> What you should do:
Among the entries below, please repeat exactly and only the lines from the line containing "-- ==== Sys2Proof/Laws/State.lean" to the line containing "the interrupts -/", both lines included.

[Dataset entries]
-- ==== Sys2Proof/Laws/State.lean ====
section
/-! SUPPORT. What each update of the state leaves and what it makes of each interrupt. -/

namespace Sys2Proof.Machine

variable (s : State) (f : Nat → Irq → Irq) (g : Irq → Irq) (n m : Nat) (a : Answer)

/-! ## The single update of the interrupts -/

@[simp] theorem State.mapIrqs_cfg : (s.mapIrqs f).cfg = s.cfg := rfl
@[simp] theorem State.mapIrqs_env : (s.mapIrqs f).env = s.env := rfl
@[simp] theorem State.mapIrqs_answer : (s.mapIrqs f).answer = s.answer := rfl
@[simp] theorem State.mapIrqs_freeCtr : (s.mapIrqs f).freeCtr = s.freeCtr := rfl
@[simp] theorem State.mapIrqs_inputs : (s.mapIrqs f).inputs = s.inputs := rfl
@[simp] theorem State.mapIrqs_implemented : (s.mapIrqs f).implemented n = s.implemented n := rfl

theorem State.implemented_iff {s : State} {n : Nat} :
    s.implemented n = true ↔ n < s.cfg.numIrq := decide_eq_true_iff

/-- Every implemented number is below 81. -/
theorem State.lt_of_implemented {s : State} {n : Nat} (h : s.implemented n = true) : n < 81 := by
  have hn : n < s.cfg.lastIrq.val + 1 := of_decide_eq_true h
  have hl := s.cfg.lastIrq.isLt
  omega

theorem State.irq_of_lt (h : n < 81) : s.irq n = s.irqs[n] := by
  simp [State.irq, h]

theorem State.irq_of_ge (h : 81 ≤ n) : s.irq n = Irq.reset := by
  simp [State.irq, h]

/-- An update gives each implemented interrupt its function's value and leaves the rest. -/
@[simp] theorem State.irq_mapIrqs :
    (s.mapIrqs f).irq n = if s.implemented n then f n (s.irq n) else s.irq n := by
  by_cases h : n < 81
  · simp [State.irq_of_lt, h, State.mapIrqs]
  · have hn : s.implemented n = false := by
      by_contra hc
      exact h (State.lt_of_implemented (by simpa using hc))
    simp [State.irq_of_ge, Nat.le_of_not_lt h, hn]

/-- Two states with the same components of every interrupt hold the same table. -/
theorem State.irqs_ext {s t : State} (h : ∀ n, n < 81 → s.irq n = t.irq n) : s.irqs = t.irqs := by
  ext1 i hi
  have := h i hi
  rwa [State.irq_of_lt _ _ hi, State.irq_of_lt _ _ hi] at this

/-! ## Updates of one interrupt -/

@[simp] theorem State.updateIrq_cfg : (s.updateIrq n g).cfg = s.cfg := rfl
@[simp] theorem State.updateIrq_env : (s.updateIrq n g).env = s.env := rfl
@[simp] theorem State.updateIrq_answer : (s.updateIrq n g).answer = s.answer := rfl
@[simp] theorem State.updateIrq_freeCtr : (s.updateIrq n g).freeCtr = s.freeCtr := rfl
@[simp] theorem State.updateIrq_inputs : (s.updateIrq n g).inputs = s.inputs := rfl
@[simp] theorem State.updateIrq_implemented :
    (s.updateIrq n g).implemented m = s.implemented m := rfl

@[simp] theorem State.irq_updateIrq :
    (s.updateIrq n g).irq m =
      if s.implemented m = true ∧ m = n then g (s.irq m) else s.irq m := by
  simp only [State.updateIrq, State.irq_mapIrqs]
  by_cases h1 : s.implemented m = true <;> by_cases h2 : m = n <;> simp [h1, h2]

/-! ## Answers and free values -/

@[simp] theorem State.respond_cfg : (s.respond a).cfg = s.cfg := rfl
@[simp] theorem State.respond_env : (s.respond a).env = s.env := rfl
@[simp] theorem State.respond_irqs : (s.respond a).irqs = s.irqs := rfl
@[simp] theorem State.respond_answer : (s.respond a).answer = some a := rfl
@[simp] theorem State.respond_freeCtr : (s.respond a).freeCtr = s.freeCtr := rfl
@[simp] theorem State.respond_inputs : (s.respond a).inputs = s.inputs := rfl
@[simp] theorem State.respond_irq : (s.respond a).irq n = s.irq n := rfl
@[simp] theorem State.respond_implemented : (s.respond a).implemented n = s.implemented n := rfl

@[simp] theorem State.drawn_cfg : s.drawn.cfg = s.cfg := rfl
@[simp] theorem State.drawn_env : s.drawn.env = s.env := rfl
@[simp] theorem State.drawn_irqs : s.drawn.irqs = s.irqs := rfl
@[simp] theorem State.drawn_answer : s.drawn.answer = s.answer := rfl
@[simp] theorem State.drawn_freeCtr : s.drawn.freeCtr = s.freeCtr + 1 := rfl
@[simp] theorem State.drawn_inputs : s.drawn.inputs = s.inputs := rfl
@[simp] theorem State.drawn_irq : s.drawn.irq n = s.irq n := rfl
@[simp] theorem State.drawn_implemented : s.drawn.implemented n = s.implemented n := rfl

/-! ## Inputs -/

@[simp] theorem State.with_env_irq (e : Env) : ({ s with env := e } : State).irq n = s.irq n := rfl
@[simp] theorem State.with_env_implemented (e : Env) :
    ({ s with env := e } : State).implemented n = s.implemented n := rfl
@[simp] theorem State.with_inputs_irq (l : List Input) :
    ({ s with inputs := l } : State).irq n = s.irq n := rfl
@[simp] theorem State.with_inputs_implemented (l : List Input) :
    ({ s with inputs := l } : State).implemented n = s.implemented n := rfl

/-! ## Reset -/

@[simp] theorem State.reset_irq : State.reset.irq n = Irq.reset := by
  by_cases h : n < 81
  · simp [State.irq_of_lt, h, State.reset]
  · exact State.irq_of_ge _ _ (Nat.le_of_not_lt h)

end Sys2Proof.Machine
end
...
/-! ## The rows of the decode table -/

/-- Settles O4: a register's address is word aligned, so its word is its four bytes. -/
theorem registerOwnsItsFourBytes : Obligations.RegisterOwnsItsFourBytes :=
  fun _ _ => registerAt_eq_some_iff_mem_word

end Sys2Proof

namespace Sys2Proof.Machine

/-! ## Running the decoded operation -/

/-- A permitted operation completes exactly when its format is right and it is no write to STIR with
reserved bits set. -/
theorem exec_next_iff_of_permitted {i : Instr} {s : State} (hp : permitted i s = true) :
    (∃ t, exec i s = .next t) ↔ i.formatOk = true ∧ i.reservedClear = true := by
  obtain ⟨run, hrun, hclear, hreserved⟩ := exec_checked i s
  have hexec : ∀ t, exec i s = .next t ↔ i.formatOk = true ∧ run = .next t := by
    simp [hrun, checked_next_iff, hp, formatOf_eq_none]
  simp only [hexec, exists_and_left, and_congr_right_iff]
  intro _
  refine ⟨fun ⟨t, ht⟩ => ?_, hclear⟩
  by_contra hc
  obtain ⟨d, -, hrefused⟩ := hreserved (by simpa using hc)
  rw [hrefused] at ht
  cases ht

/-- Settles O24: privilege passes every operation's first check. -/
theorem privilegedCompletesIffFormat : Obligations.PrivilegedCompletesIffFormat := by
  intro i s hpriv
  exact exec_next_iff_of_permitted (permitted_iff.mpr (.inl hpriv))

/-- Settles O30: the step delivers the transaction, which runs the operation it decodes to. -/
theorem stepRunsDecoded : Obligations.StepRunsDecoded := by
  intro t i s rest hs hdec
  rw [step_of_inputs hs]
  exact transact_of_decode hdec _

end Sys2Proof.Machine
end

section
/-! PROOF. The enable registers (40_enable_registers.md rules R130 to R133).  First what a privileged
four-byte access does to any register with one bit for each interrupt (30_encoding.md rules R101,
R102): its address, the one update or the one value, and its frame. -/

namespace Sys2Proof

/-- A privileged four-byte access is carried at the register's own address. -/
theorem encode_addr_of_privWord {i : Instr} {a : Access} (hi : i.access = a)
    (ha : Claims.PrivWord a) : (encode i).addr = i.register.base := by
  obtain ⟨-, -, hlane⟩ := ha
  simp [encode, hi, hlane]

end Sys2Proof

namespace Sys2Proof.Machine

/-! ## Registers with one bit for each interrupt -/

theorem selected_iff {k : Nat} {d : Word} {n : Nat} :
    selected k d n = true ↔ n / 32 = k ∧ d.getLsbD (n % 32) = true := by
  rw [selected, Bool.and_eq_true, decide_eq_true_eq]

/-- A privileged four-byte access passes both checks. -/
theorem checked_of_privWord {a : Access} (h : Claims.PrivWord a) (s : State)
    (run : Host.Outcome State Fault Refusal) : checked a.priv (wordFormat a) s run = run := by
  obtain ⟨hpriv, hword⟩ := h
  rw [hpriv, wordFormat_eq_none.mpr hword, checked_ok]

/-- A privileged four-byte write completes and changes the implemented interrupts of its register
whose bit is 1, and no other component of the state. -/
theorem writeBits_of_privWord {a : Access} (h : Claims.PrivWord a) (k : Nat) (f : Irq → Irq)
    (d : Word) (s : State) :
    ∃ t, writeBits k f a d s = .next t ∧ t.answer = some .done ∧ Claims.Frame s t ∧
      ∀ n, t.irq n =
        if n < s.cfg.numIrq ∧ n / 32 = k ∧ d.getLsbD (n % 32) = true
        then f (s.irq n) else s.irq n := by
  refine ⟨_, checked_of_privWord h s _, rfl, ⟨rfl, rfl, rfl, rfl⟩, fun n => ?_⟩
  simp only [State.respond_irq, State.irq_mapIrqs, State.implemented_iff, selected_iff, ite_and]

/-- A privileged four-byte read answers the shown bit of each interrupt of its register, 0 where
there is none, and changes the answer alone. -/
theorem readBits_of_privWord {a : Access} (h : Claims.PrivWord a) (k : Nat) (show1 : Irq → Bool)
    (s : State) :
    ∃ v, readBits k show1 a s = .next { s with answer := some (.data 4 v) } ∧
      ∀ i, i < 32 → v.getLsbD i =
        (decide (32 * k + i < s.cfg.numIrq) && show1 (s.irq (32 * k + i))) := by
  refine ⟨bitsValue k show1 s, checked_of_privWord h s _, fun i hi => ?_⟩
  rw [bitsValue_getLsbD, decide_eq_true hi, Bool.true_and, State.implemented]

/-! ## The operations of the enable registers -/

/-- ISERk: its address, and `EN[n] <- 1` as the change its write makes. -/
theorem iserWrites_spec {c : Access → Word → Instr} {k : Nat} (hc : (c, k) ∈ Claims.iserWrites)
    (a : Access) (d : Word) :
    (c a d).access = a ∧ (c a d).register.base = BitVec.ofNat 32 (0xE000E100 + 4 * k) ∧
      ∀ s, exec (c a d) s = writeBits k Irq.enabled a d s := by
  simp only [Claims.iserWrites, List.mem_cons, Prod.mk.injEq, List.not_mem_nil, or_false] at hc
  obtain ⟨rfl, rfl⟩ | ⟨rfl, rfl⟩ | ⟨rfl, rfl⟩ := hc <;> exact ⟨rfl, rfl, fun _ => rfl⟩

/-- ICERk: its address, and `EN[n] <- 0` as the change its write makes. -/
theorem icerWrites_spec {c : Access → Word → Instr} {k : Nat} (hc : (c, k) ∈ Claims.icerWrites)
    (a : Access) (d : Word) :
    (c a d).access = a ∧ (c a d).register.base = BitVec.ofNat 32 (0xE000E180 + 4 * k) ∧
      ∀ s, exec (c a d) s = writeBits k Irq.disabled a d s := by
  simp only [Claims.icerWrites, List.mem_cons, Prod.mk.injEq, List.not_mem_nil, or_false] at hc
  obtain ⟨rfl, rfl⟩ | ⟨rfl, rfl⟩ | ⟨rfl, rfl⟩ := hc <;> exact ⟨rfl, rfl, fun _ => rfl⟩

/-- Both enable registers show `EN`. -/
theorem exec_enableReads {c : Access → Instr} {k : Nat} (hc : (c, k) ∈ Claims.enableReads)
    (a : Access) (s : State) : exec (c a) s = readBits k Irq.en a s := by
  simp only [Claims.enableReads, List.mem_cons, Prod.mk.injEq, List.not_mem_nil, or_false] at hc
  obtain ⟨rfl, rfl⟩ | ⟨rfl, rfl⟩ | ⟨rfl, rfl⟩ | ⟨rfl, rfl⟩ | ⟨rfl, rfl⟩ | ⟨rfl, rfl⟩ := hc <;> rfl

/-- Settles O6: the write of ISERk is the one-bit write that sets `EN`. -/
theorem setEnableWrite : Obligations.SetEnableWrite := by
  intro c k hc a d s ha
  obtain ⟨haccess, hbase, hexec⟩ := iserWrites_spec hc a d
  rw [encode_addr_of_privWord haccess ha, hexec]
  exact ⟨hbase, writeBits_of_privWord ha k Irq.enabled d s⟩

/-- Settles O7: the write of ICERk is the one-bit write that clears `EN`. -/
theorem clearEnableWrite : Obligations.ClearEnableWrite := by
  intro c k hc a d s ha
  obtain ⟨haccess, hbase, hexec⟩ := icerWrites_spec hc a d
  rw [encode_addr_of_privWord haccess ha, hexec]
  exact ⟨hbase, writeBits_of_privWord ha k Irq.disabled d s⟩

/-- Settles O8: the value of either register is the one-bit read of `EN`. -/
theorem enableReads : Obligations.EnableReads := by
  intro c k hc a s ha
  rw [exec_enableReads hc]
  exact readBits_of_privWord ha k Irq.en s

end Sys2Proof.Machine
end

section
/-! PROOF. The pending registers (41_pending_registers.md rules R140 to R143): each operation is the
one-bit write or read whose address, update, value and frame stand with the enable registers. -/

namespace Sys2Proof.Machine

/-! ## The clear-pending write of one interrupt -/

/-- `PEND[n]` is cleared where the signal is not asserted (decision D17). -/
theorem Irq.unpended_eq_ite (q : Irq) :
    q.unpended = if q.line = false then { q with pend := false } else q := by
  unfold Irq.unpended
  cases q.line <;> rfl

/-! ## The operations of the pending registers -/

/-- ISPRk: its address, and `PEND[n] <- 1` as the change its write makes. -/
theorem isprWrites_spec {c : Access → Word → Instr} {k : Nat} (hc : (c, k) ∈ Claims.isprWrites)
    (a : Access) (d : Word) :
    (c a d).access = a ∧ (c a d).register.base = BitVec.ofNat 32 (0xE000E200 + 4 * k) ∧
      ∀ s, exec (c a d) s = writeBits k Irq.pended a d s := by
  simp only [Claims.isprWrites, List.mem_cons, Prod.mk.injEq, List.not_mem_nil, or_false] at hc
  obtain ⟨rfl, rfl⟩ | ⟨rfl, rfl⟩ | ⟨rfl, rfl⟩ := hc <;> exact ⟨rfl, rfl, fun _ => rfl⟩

> Task response:
-- ==== Sys2Proof/Laws/State.lean ====
section
/-! SUPPORT. What each update of the state leaves and what it makes of each interrupt. -/

namespace Sys2Proof.Machine

variable (s : State) (f : Nat → Irq → Irq) (g : Irq → Irq) (n m : Nat) (a : Answer)

/-! ## The single update of the interrupts -/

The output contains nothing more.